Jon Krampner was born in the early 1950's in New York City. He grew up in Brooklyn, where he attended Berkeley Institute, Ditmas Junior High School and Erasmus Hall High School.
He got an A.B. in English Lit. from Occidental College in Los Angeles and an M.A. in journalism from the University of Wisconsin-Madison. He spent the Carter administration getting fired from small and undistinguished newspapers across the West: The Texarkana Gazette (the only one that he quit), the Las Vegas Sun, the Ely (Nev.) Daily Times, and the Sonora (Cal.) Daily Union Democrat (known by its acronym, the Dud).
In the '80's, he moved to Los Angeles to work for six years in the public information office of the University of Southern California, the longest he ever lasted at a 9 to 5 job.
After six years at USC, he quit. For two years he bounced around and did a little freelance writing, then took a part-time job teaching English as a Second Language in the adult division of the Los Angeles Unified School District.

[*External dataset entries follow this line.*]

-- ==== Sys2Proof/Laws/Rest.lean ====
section
/-! SUPPORT. Every event comes to rest: each rule taken lowers a measure that starts below the loop's bound, so that after `settle` no
rule is due (`settle_rests`), and between two parts of one event none of the corner (`cornerLoop_rests`). -/

namespace Sys2Proof.Machine

/-! ### What the taking of a command can add -/

theorem grows_runCommand (i : Instr) (s : State) : Grows 40 s (runCommand i s) := by
  have up : ∀ {k : Nat} {t : State}, Grows k s t → k ≤ 40 → Grows 40 s t := fun h hk => h.mono hk
  cases i <;> try exact up (Grows.refl s) (by omega)
  case setWindow h f =>
    refine up (grows_command (n := 0) s h _ _ _ fun t ht => ?_) (by omega)
    unfold State.checkSetWindow at ht
    split at ht
    · cases ht; exact Grows.of_eq rfl rfl
    · cases ht
  case setClass h f =>
    refine up (grows_command (n := 0) s h _ _ _ fun t ht => ?_) (by omega)
    unfold State.checkSetClass at ht
    split at ht
    · cases ht; exact Grows.of_eq rfl rfl
    · cases ht
  case setBin h f =>
    refine up (grows_command (n := 2) s h _ _ _ fun t ht => ?_) (by omega)
    unfold State.checkSetBin at ht
    repeat' split at ht
    all_goals cases ht
    exact grows_writeBin s _ _ _ _ _ _ _
  case setLane h f =>
    refine up (grows_command (n := 0) s h _ _ _ fun t ht => ?_) (by omega)
    unfold State.checkSetLane at ht
    repeat' split at ht
    all_goals cases ht
    exact Grows.foldl0 (fun s l => grows_modLane s l _) _ _
  case setCorner h f =>
    refine up (grows_command (n := 1) s h _ _ _ fun t ht => ?_) (by omega)
    unfold State.checkSetCorner at ht
    split at ht
    · cases ht; exact grows_writeCorner s _
    · cases ht
  case openLane h lane =>
    refine up (grows_command (n := 1) s h _ _ _ fun t ht => ?_) (by omega)
    unfold State.checkOpen at ht
    repeat' split at ht
    all_goals cases ht
    · exact (Grows.refl s).mono (by omega)
    · exact grows_openUp s _
  case closeLane h lane =>
    refine up (grows_command (n := 2) s h _ _ _ fun t ht => ?_) (by omega)
    unfold State.checkClose at ht
    repeat' split at ht
    all_goals cases ht
    · exact grows_setClosePending s _
    · exact (Grows.refl s).mono (by omega)
  case zero h lane =>
    refine up (grows_command (n := 1) s h _ _ _ fun t ht => ?_) (by omega)
    unfold State.checkCalibrate at ht
    repeat' split at ht
    all_goals cases ht
    exact grows_startCalibration s _ _ _
  case span h lane mass =>
    refine up (grows_command (n := 1) s h _ _ _ fun t ht => ?_) (by omega)
    unfold State.checkSpan State.checkCalibrate at ht
    repeat' split at ht
    all_goals cases ht
    exact grows_startCalibration s _ _ _
  case codeAnswer h lane seq answer =>
    refine up (grows_command (n := 2) s h _ _ _ fun t ht => ?_) (by omega)
    unfold State.checkAnswer at ht
    repeat' split at ht
    all_goals cases ht
    exact grows_answerQuery s _ _
  case binServiceBegin h bin fill =>
    refine up (grows_command (n := 33) s h _ _ _ fun t ht => ?_) (by omega)
    unfold State.checkServiceBegin at ht
    split at ht
    · split at ht
      · injection ht with ht
        exact ht ▸ grows_serviceBegins s _
      · cases ht
    · cases ht
  case binServiceEnd h bin fill =>
    refine up (grows_command (n := 1) s h _ _ _ fun t ht => ?_) (by omega)
    unfold State.checkServiceEnd at ht
    repeat' split at ht
    all_goals cases ht
    exact grows_serviceEnds s _ _
  case catchEmptied h =>
    refine (grows_command (n := 1) s h 0x0B#8 0 (.ok s.catchEmptied) fun t ht => ?_).mono (by omega)
    injection ht with ht
    exact ht ▸ grows_catchEmptied s
  case clearLaneRetry h lane =>
    refine up (grows_command (n := 1) s h _ _ _ fun t ht => ?_) (by omega)
    unfold State.checkRetry at ht
    dsimp only at ht
    repeat' split at ht
    all_goals cases ht
    exact grows_enterHold s _
  case clearLaneReturn h lane =>
    refine up (grows_command (n := 2) s h _ _ _ fun t ht => ?_) (by omega)
    unfold State.checkReturn at ht
    repeat' split at ht
    all_goals cases ht
    exact grows_clearReturn s _ _
  case clearLaneDiscard h lane =>
    refine up (grows_command (n := 1) s h _ _ _ fun t ht => ?_) (by omega)
    unfold State.checkDiscard at ht
    dsimp only at ht
    repeat' split at ht
    all_goals cases ht
    exact grows_discardRecord s _
  case clearConveyor h =>
    refine up (grows_command (n := 1) s h _ _ _ fun t ht => ?_) (by omega)
    unfold State.checkClearConveyor at ht
    split at ht
    · cases ht; exact grows_setConveyor s _
    · cases ht
  case clearPocket h =>
    refine up (grows_command (n := 1) s h _ _ _ fun t ht => ?_) (by omega)
    unfold State.checkClearPocket at ht
    split at ht
    · cases ht; exact grows_clearPocket s
    · cases ht
  case clearBin h bin =>
    refine up (grows_command (n := 1) s h _ _ _ fun t ht => ?_) (by omega)
    unfold State.checkClearBin at ht
    repeat' split at ht
    all_goals cases ht
    exact grows_clearBin s _
  case haltOn h =>
    refine (grows_command (n := 1) s h 0x0D#8 1 (.ok (s.setConveyor .halted)) fun t ht => ?_).mono (by omega)
    injection ht with ht
    exact ht ▸ grows_setConveyor s _
  case haltOff h =>
    refine (grows_command (n := 1) s h 0x0D#8 1 (.ok s.haltOff) fun t ht => ?_).mono (by omega)
    injection ht with ht
    exact ht ▸ grows_haltOff s
  case queryLane h lane => exact (grows_queryCommand s h _ _).mono (by omega)
  case queryBin h bin => exact (grows_queryCommand s h _ _).mono (by omega)
  case queryRing h => exact (grows_queryCommand s h 1 (.ok s.ringData)).mono (by omega)
  case queryCounters h => exact (grows_queryCommand s h 1 (.ok s.counterData)).mono (by omega)
  case querySession h lane => exact (grows_queryCommand s h _ _).mono (by omega)
  case restart h force =>
    refine up (grows_command (n := 11) s h _ _ _ fun t ht => ?_) (by omega)
    unfold State.checkRestart at ht
    repeat' split at ht
    all_goals cases ht
    exact (grows_restartBlocks s).after (grows_noteRestart s _)
  case unknownKindCommand f => exact (grows_answer s _ _ _).mono (by omega)

theorem grows_takeFrame (s : State) (f : Frame) : Grows 40 s (s.takeFrame f) := by
  unfold State.takeFrame
  split
  · exact (grows_answer s _ _ _).mono (by omega)
  · exact grows_runCommand _ s

/-! ### The measure -/

/-- How many of a lane's own moves are left to it within an event. -/
def stateRank (t : LaneState) : Nat :=
  match t with
  | .closed => 0
  | .standby | .dormant => 3
  | .ready => 2
  | _ => 1

/-- A CLOSING session that has not offered its voucher. -/
def closingPot (t : SessionState) (waiting : Bool) : Nat :=
  match t, waiting with
  | .closing, false => 7
  | _, _ => 0

/-- A hold cause CONVEYOR that differs from its condition at an open lane. -/
def holdPot (opened c held : Bool) : Nat :=
  match opened, c, held with
  | true, true, false => 3
  | true, false, true => 3
  | _, _, _ => 0

/-- What a lane can still bring about within an event. -/
def lanePot (held : Bool) (u : LaneUnit) : Nat :=
  3 * stateRank u.state + closingPot u.session.state u.session.voucherWaiting + holdPot u.state.isOpen u.holds.conveyor held

theorem closingPot_le (t : SessionState) (w : Bool) : closingPot t w ≤ 7 := by cases t <;> cases w <;> decide

theorem holdPot_le (o c h : Bool) : holdPot o c h ≤ 3 := by cases o <;> cases c <;> cases h <;> decide

def lanesPot (s : State) : Nat :=
  lanePot s.conveyorHeld (s.lane 0) + lanePot s.conveyorHeld (s.lane 1) + lanePot s.conveyorHeld (s.lane 2) +
    lanePot s.conveyorHeld (s.lane 3)

def binPot (u : BinUnit) : Nat := if u.state = .compactPending then 3 else 0

def binsPot (s : State) : Nat :=
  binPot (s.bin 0) + binPot (s.bin 1) + binPot (s.bin 2) + binPot (s.bin 3) + binPot (s.bin 4) + binPot (s.bin 5)

def convPot (c : Conveyor) (work : Bool) : Nat :=
  match c with
  | .stopped => if work then 3 else 0
  | .running _ => if work then 0 else 3
  | .runOut _ _ => if work then 3 else 0
  | _ => 0

def pocketPot (p : Pocket) : Nat := if p = .empty then 10 else 0

def txPot (t : Option Frame) : Nat := if t.isNone then 1 else 0

/-- The measure of what is left to happen at the event. -/
def restPot (s : State) : Nat :=
  200 * s.link.intake.length + outPot s + heldPot s + lanesPot s + binsPot s + convPot s.conveyor s.workPresent +
    pocketPot s.pocket + txPot s.link.transmitter

theorem stateRank_le (t : LaneState) : stateRank t ≤ 3 := by cases t <;> decide

theorem lanePot_le (held : Bool) (u : LaneUnit) : lanePot held u ≤ 19 := by
  have h1 := stateRank_le u.state
  have h2 := closingPot_le u.session.state u.session.voucherWaiting
  have h3 := holdPot_le u.state.isOpen u.holds.conveyor held
  unfold lanePot
  omega

theorem binPot_le (u : BinUnit) : binPot u ≤ 3 := by unfold binPot; split <;> omega

theorem convPot_le (c : Conveyor) (w : Bool) : convPot c w ≤ 3 := by
  cases c <;> cases w <;> simp [convPot]

theorem pocketPot_le (p : Pocket) : pocketPot p ≤ 10 := by unfold pocketPot; split <;> omega

theorem txPot_le (t : Option Frame) : txPot t ≤ 1 := by unfold txPot; split <;> omega

theorem lanesPot_le (s : State) : lanesPot s ≤ 76 := by
  have h := lanePot_le s.conveyorHeld
  have h0 := h (s.lane 0); have h1 := h (s.lane 1); have h2 := h (s.lane 2); have h3 := h (s.lane 3)
  unfold lanesPot; omega

theorem binsPot_le (s : State) : binsPot s ≤ 18 := by
  have h0 := binPot_le (s.bin 0); have h1 := binPot_le (s.bin 1); have h2 := binPot_le (s.bin 2)
  have h3 := binPot_le (s.bin 3); have h4 := binPot_le (s.bin 4); have h5 := binPot_le (s.bin 5)
  unfold binsPot; omega

theorem sum_weight_le {α : Type} (w : α → Nat) (n : Nat) (h : ∀ a, w a ≤ n) (l : List α) : (l.map w).sum ≤ n * l.length := by
  induction l with
  | nil => simp
  | cons a l ih =>
    have := h a
    simp only [List.map_cons, List.sum_cons, List.length_cons, Nat.mul_succ]
    omega

theorem made_weight_le (m : Made) : m.weight ≤ 6 := by
  unfold Made.weight; split <;> omega

theorem report_weight_le (r : Report) : r.weight ≤ 3 := by
  unfold Report.weight; split <;> omega

/-- The measure starts below the loop's bound. -/
theorem restPot_le_bound (s : State) : restPot s ≤ settleBound s := by
  have h1 := lanesPot_le s
  have h2 := binsPot_le s
  have h3 := convPot_le s.conveyor s.workPresent
  have h4 := pocketPot_le s.pocket
  have h5 := txPot_le s.link.transmitter
  have h6 : outPot s ≤ 6 * s.outbox.length := sum_weight_le _ _ made_weight_le _
  have h7 : heldPot s ≤ 3 * s.link.heldOut.length := sum_weight_le _ _ report_weight_le _
  unfold restPot settleBound
  omega

/-! ### Updates and the measure -/

theorem restPot_make (s : State) (m : Made) : restPot (s.make m) ≤ restPot s + m.weight := by
  unfold State.make
  split
  · omega
  · have : outPot { s with outbox := s.outbox ++ [m] } = outPot s + m.weight := by simp [outPot]
    simp only [restPot, this]
    show 200 * s.link.intake.length + (outPot s + m.weight) + heldPot s + lanesPot s + binsPot s +
      convPot s.conveyor s.workPresent + pocketPot s.pocket + txPot s.link.transmitter ≤ _
    omega

theorem restPot_noteLane (s : State) (l : Lane) : restPot (s.noteLane l) ≤ restPot s + 2 := restPot_make s (.lane l)

theorem restPot_noteConveyor (s : State) : restPot s.noteConveyor ≤ restPot s + 2 := restPot_make s .conveyor

theorem modLane_conveyorHeld (s : State) (l : Lane) (f : LaneUnit → LaneUnit) :
    (s.modLane l f).conveyorHeld = s.conveyorHeld := rfl

theorem modLane_workPresent (s : State) (l : Lane) (f : LaneUnit → LaneUnit) :
    (s.modLane l f).workPresent = s.workPresent := rfl

theorem lanesPot_modLane (s : State) (l : Lane) (f : LaneUnit → LaneUnit) :
    lanesPot (s.modLane l f) + lanePot s.conveyorHeld (s.lane l) =
      lanesPot s + lanePot s.conveyorHeld (f (s.lane l)) := by
  unfold lanesPot
  rw [modLane_conveyorHeld]
  simp only [State.modLane_lane]
  match l with
  | 0 => simp; omega
  | 1 => simp; omega
  | 2 => simp; omega
  | 3 => simp; omega

theorem restPot_modLane (s : State) (l : Lane) (f : LaneUnit → LaneUnit) :
    restPot (s.modLane l f) + lanePot s.conveyorHeld (s.lane l) = restPot s + lanePot s.conveyorHeld (f (s.lane l)) := by
  have h := lanesPot_modLane s l f
  unfold restPot
  show 200 * s.link.intake.length + outPot s + heldPot s + lanesPot (s.modLane l f) + binsPot s +
      convPot s.conveyor s.workPresent + pocketPot s.pocket + txPot s.link.transmitter + _ = _
  omega

/-- A lane in another state. -/
def LaneUnit.inState (u : LaneUnit) (t : LaneState) : LaneUnit := { u with state := t }

/-- A lane with another hold set. -/
def LaneUnit.withHolds (u : LaneUnit) (h : HoldSet) : LaneUnit := { u with holds := h }

theorem restPot_setLaneState (s : State) (l : Lane) (t : LaneState) :
    restPot (s.setLaneState l t) + lanePot s.conveyorHeld (s.lane l) ≤
      restPot s + lanePot s.conveyorHeld ((s.lane l).inState t) + 2 := by
  have h1 := restPot_noteLane (s.modLane l (·.inState t)) l
  have h2 := restPot_modLane s l (·.inState t)
  have key : restPot ((s.modLane l (·.inState t)).noteLane l) + lanePot s.conveyorHeld (s.lane l) ≤
      restPot s + lanePot s.conveyorHeld ((s.lane l).inState t) + 2 := by omega
  unfold State.setLaneState
  split
  · rename_i h
    have : (s.lane l).inState t = s.lane l := by rw [← h]; rfl
    rw [this]
    omega
  · exact key

theorem restPot_setHolds (s : State) (l : Lane) (h : HoldSet) :
    restPot (s.setHolds l h) + lanePot s.conveyorHeld (s.lane l) ≤
      restPot s + lanePot s.conveyorHeld ((s.lane l).withHolds h) + 2 := by
  have h1 := restPot_noteLane (s.modLane l (·.withHolds h)) l
  have h2 := restPot_modLane s l (·.withHolds h)
  have key : restPot ((s.modLane l (·.withHolds h)).noteLane l) + lanePot s.conveyorHeld (s.lane l) ≤
      restPot s + lanePot s.conveyorHeld ((s.lane l).withHolds h) + 2 := by omega
  unfold State.setHolds
  split
  · rename_i h'
    have : (s.lane l).withHolds h = s.lane l := by rw [← h']; rfl
    rw [this]
    omega
  · exact key

/-- A change of a lane and then of its state lowers the measure when the lane's own part falls by three. -/
theorem restPot_move (s : State) (l : Lane) (f : LaneUnit → LaneUnit) (t : LaneState)
    (h : lanePot s.conveyorHeld ((f (s.lane l)).inState t) + 3 ≤ lanePot s.conveyorHeld (s.lane l)) :
    restPot ((s.modLane l f).setLaneState l t) < restPot s := by
  have h1 := restPot_setLaneState (s.modLane l f) l t
  have h2 := restPot_modLane s l f
  rw [modLane_conveyorHeld, State.modLane_lane_self] at h1
  omega

/-! ### Each rule lowers the measure -/

theorem findLane_some {s : State} {p : LaneUnit → Bool} {l : Lane} (h : s.findLane p = some l) : p (s.lane l) = true := by
  unfold State.findLane at h
  have := List.find?_some h
  simpa using this

theorem powerConverter_eq (u : LaneUnit) : u.powerConverter.session = u.session ∧ u.powerConverter.holds = u.holds ∧
    u.powerConverter.state = u.state := by
  unfold LaneUnit.powerConverter; split <;> exact ⟨rfl, rfl, rfl⟩

theorem abandonAutoZero_eq (u : LaneUnit) : u.abandonAutoZero.session = u.session ∧ u.abandonAutoZero.holds = u.holds ∧
    u.abandonAutoZero.state = u.state := by
  unfold LaneUnit.abandonAutoZero; split <;> exact ⟨rfl, rfl, rfl⟩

He held this position for more than 25 years, retiring in 2015.
Teaching ESL provided him with the economic basis to produce his critically esteemed but non-bestselling books, The Man in the Shadows: Fred Coe and the Golden Age of Television (Rutgers University Press, 1997), Female Brando: The Legend of Kim Stanley (Watson-Guptill/Backstage Books, 2006) Creamy and Crunchy: An Informal History of Peanut Butter, the All-American Food (Columbia University Press, 2013) and Joe Wilson: What He Didn't Find in Africa (a 9,000-word eBook, 2015).
His latest book, Ernest Lehman: The Sweet Smell of Success, is being published by the University Press of Kentucky on September 27, 2022.

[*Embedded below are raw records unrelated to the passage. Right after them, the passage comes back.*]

/-- A droppable report among reports that all find room is queued: no other report takes its place (R188, R190). -/
theorem offers_has_of_room (g : Made → Report) (made : List Made) (k : LinkPort) (hh : k.heldOut = [])
    (hn : k.queue.length + made.length ≤ 32) (m : Made) (hm : m ∈ made) (ht : (g m).treatment = .droppable) :
    (made.foldl (fun k m => k.offer (g m)) k).has (g m) := by
  induction made generalizing k with
  | nil => cases hm
  | cons a made ih =>
    rw [List.length_cons] at hn
    have hroom : k.hasRoom = true := decide_eq_true (show k.queue.length < 32 by omega)
    rcases List.mem_cons.1 hm with rfl | hm
    · exact offers_keep g made _ _ (offer_has_of_room k (g m) hroom) (fun _ _ x _ => by simp [Report.isOf, ht])
    · obtain ⟨-, hheld, hlen⟩ := offer_room k (g a) (fun _ => hh)
      exact ih (k.offer (g a)) (hheld hroom) (by omega) hm

/-- A report queued or held out when the reports have been offered is told: the frame begun is the oldest report's, or a reply's. -/
theorem settle_told_of_offered {s : State} (h : s.Reporting) {r : Report} (hr : s.offered.has r) : (settle s).Told r := by
  rw [settle_reports s h]
  show r ∈ s.linkAfter.queue ∨ r ∈ s.linkAfter.heldOut ∨ s.linkAfter.transmitter = some (r.frame false) ∨
    s.linkAfter.transmitter = some (r.frame true)
  have told : ∀ k : LinkPort, k.queue = s.offered.queue → k.heldOut = s.offered.heldOut →
      r ∈ k.queue ∨ r ∈ k.heldOut ∨ k.transmitter = some (r.frame false) ∨ k.transmitter = some (r.frame true) := by
    intro k hq hh
    rw [hq, hh]
    exact hr.elim Or.inl (fun hr => Or.inr (Or.inl hr))
  unfold State.linkAfter LinkPort.begin?
  split
  · exact told _ rfl rfl
  · exact told _ rfl rfl
  · next q rest _ _ hq =>
    rcases hr with hr | hr
    · rw [hq] at hr
      rcases List.mem_cons.1 hr with rfl | hr
      · right; right
        cases s.offered.lost
        · exact Or.inl rfl
        · exact Or.inr rfl
      · exact Or.inl hr
    · exact Or.inr (Or.inl hr)
  · exact told _ rfl rfl

/-- A droppable report made at an event is told, or lost with LOST set (R190). -/
theorem settle_toldOrLost (s : State) (h : s.Reporting)
    (hd : s.outbox.Pairwise (fun a b => ∀ x, (s.reportOf b).treatment = .coalesced x → (s.reportOf a).isOf x = false))
    (m : Made) (hm : m ∈ s.outbox) (ht : (s.reportOf m).treatment = .droppable) : (settle s).ToldOrLost (s.reportOf m) := by
  cases htx : s.link.transmitter with
  | none =>
    have hq := h.idle htx
    have hperm := arranged_perm s s.outbox
    refine Or.inl (settle_told_of_offered h (offers_has_of_room s.reportOf _ s.link (h.quiet.held ?_) ?_ m (hperm.mem_iff.2 hm) ht))
    · simp [LinkPort.hasRoom, hq, Config.queueReports]
    · rw [hq, hperm.length_eq, List.length_nil, Nat.zero_add]
      exact h.few
  | some f =>
    rcases settle_told s h hd m hm with ht | ⟨-, hlost⟩
    · exact Or.inl ht
    · have hno : s.offered.begin? = none := by
        have := (offers_slots s.reportOf (s.arranged s.outbox).1 s.link).2.trans htx
        exact (begin_none_iff _).2 (fun hn => by cases hn.symm.trans this)
      right
      rw [settle_reports s h]
      show s.linkAfter.lost = true
      rw [State.linkAfter, hno]
      exact hlost

/-! ### The lines read at a scan (R8) -/

/-- The lane after a scan at which neither the mouth beam nor the button settles. -/
def withReadings (x : Scan) (u : LaneUnit) : LaneUnit :=
  { u with
    mouth := ⟨u.mouth.settled, x.mouth != u.mouth.settled⟩
    button := ⟨u.button.settled, x.button != u.button.settled⟩ }

theorem read_of_settled_same {d : Debounced} {v : Bool} (h : (d.read v).settled = d.settled) : d.read v = ⟨d.settled, v != d.settled⟩ := by
  obtain ⟨settled, pending⟩ := d
  cases settled <;> cases pending <;> cases v <;> simp_all [Debounced.read]

theorem scanSettles_eq_false {u : LaneUnit} {x : Scan} (h : u.scanSettles x = false) :
    u.mouth.read x.mouth = ⟨u.mouth.settled, x.mouth != u.mouth.settled⟩ ∧
    u.button.read x.button = ⟨u.button.settled, x.button != u.button.settled⟩ := by
  simp only [LaneUnit.scanSettles, Bool.or_eq_false_iff, bne_eq_false_iff_eq] at h
  exact ⟨read_of_settled_same h.1, read_of_settled_same h.2⟩

theorem readLines {s : State} {l : Lane} {x : Scan} (ho : (s.lane l).isOpen = true) (hx : (s.lane l).scanSettles x = false) :
    State.readButton x.button l (State.readMouth x.mouth l s) = s.setLane l (withReadings x (s.lane l)) := by
  obtain ⟨hmouth, hbutton⟩ := scanSettles_eq_false hx
  have hm : State.readMouth x.mouth l s =
      s.setLane l { s.lane l with mouth := ⟨(s.lane l).mouth.settled, x.mouth != (s.lane l).mouth.settled⟩ } := by
    simp [State.readMouth, ho, hmouth, State.modLane]
  have ho' : LaneUnit.isOpen { s.lane l with mouth := ⟨(s.lane l).mouth.settled, x.mouth != (s.lane l).mouth.settled⟩ } = true := ho
  rw [hm]
  simp [State.readButton, ho', hbutton, State.modLane, withReadings]

theorem isOpen_of_not_closed {u : LaneUnit} (h : u.state ≠ .closed) : u.isOpen = true := by
  unfold LaneUnit.isOpen LaneState.isOpen
  split
  · contradiction
  · rfl

/-- Where no line settles, the curtain's part of a scan is followed by the readings of the lines. -/
theorem scanEvent_eq {s t : State} {l : Lane} {x : Scan} (hx : (s.lane l).scanSettles x = false) (hc : State.scanCurtain x l s = t)
    (ho : (t.lane l).state ≠ .closed) (hm : (t.lane l).mouth = (s.lane l).mouth) (hb : (t.lane l).button = (s.lane l).button) :
    State.scanEvent x l s = t.setLane l (withReadings x (t.lane l)) := by
  have hx' : (t.lane l).scanSettles x = false := by rw [LaneUnit.scanSettles, hm, hb]; exact hx
  rw [State.scanEvent, if_neg (by simp [hx]), ← readLines (isOpen_of_not_closed ho) hx', ← hc]
  rfl

/-- The event of a scan that only changes its lane, and nothing that a rule reads. -/
theorem exec_curtainScan_quiet {s : State} (hs : s.Ready) {l : Lane} {x : Scan} {u : LaneUnit} (ho : (s.lane l).state ≠ .closed)
    (hx : (s.lane l).scanSettles x = false) (hc : State.scanCurtain x l s = s.setLane l u) (hm : u.mouth = (s.lane l).mouth)
    (hb : u.button = (s.lane l).button) (hw : watched u = watched (s.lane l)) :
    exec (.curtainScan l x) s = .next (s.setLane l (withReadings x u)) := by
  have hstate : u.state = (s.lane l).state := congrArg Prod.fst hw
  refine event_setLane hs (f := State.scanEvent x l) ?_ hw
  have := scanEvent_eq (t := s.setLane l u) hx hc (by simpa [hstate] using ho) (by simpa using hm) (by simpa using hb)
  simpa using this

/-! ### Clean scans (R31 to R39) -/

/-- The lane with its curtain in a new state. -/
def withCurtain (u : LaneUnit) (c : Curtain) : LaneUnit := { u with curtain := c }

/-- The curtain after a clean scan's debounce, its stray-light count at 0. -/
def cleaned (c : Curtain) (raw : BitVec 32) : Curtain := { c.debounce raw with stray := 0 }

theorem scanCurtain_clean {s : State} {l : Lane} {x : Scan} (ho : (s.lane l).state ≠ .closed) (hd : x.dark = 0#8) :
    State.scanCurtain x l s = s.cleanScan l (scanBeams x) := by
  simp [State.scanCurtain, isOpen_of_not_closed ho, scanContaminated, hd]

theorem runsOf_zero : runsOf 0 = [] := by decide

section
variable {s : State} {l : Lane} {raw : BitVec 32}

/-- Outside a profile, and in WAITING and STOPPING with every beam clear, a clean scan is its debounce alone. -/
theorem cleanScan_idle
    (h : (s.lane l).curtain.phase = .none ∨ (s.lane l).curtain.phase = .ended ∨
      (((s.lane l).curtain.phase = .waiting ∨ (s.lane l).curtain.phase = .stopping) ∧
        ((s.lane l).curtain.debounce raw).settled = 0)) :
    s.cleanScan l raw = s.setLane l (withCurtain (s.lane l) (cleaned (s.lane l).curtain raw)) := by
  have hphase : ((s.lane l).curtain.debounce raw).phase = (s.lane l).curtain.phase := rfl
  rcases h with h | h | ⟨h | h, hc⟩
  all_goals simp_all [State.cleanScan, State.modLane, cleaned, withCurtain]

theorem cleanScan_passing (h : (s.lane l).curtain.phase = .passing) :
    s.cleanScan l raw = (s.setLane l (withCurtain (s.lane l) (cleaned (s.lane l).curtain raw))).scanPassing l := by
  have hphase : ((s.lane l).curtain.debounce raw).phase = (s.lane l).curtain.phase := rfl
  simp [State.cleanScan, State.modLane, cleaned, withCurtain, hphase, h]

Excellent book on a gifted, flawed, and largely forgotten talent and his impact on a short but pivotal time in modern culture. Well researched and delightfully readable, the author beautifully interweaves the facts about Fred Coe with the fictional stories he created and how the drama in his life reverberated and resonated in the drama he created in the studio, the stage, and the screen.
This was a totally solid biography and probably the best possible for the subject. It’s unfortunate that there isn’t more available record about Coe’s thinking about his own work, and seemingly less about his weird attachment to his first wife long after leaving her and then later leaving his second wife too. As the introduction indicates, the fact that Coe appeared to take no notes and keep no journals makes insight into him difficult and it makes for a pretty slim volume. Also unfortunate is the repeated comparisons to DW Griffith, a comparison that ages pretty poorly. Still an interesting read about a fascinating era!
There are a lot of books about the history of the film industry, collections of greatest movies, etc.
Not so much about the past of television, and even fewer about those responsible for TV content in its infancy.
That's why this book about the not-very-well-known Fred Coe and his role in live television is so important to anyone who wants a more comprehensive understanding of the entire entertainment industry.
The writing is outstanding and the research thorough. If you are an entertainment industry buff with a taste for the offbeat but fascinating, make time ofr this book. You'll enjoy it immensely and learn a few things you didn't know about how the industry works.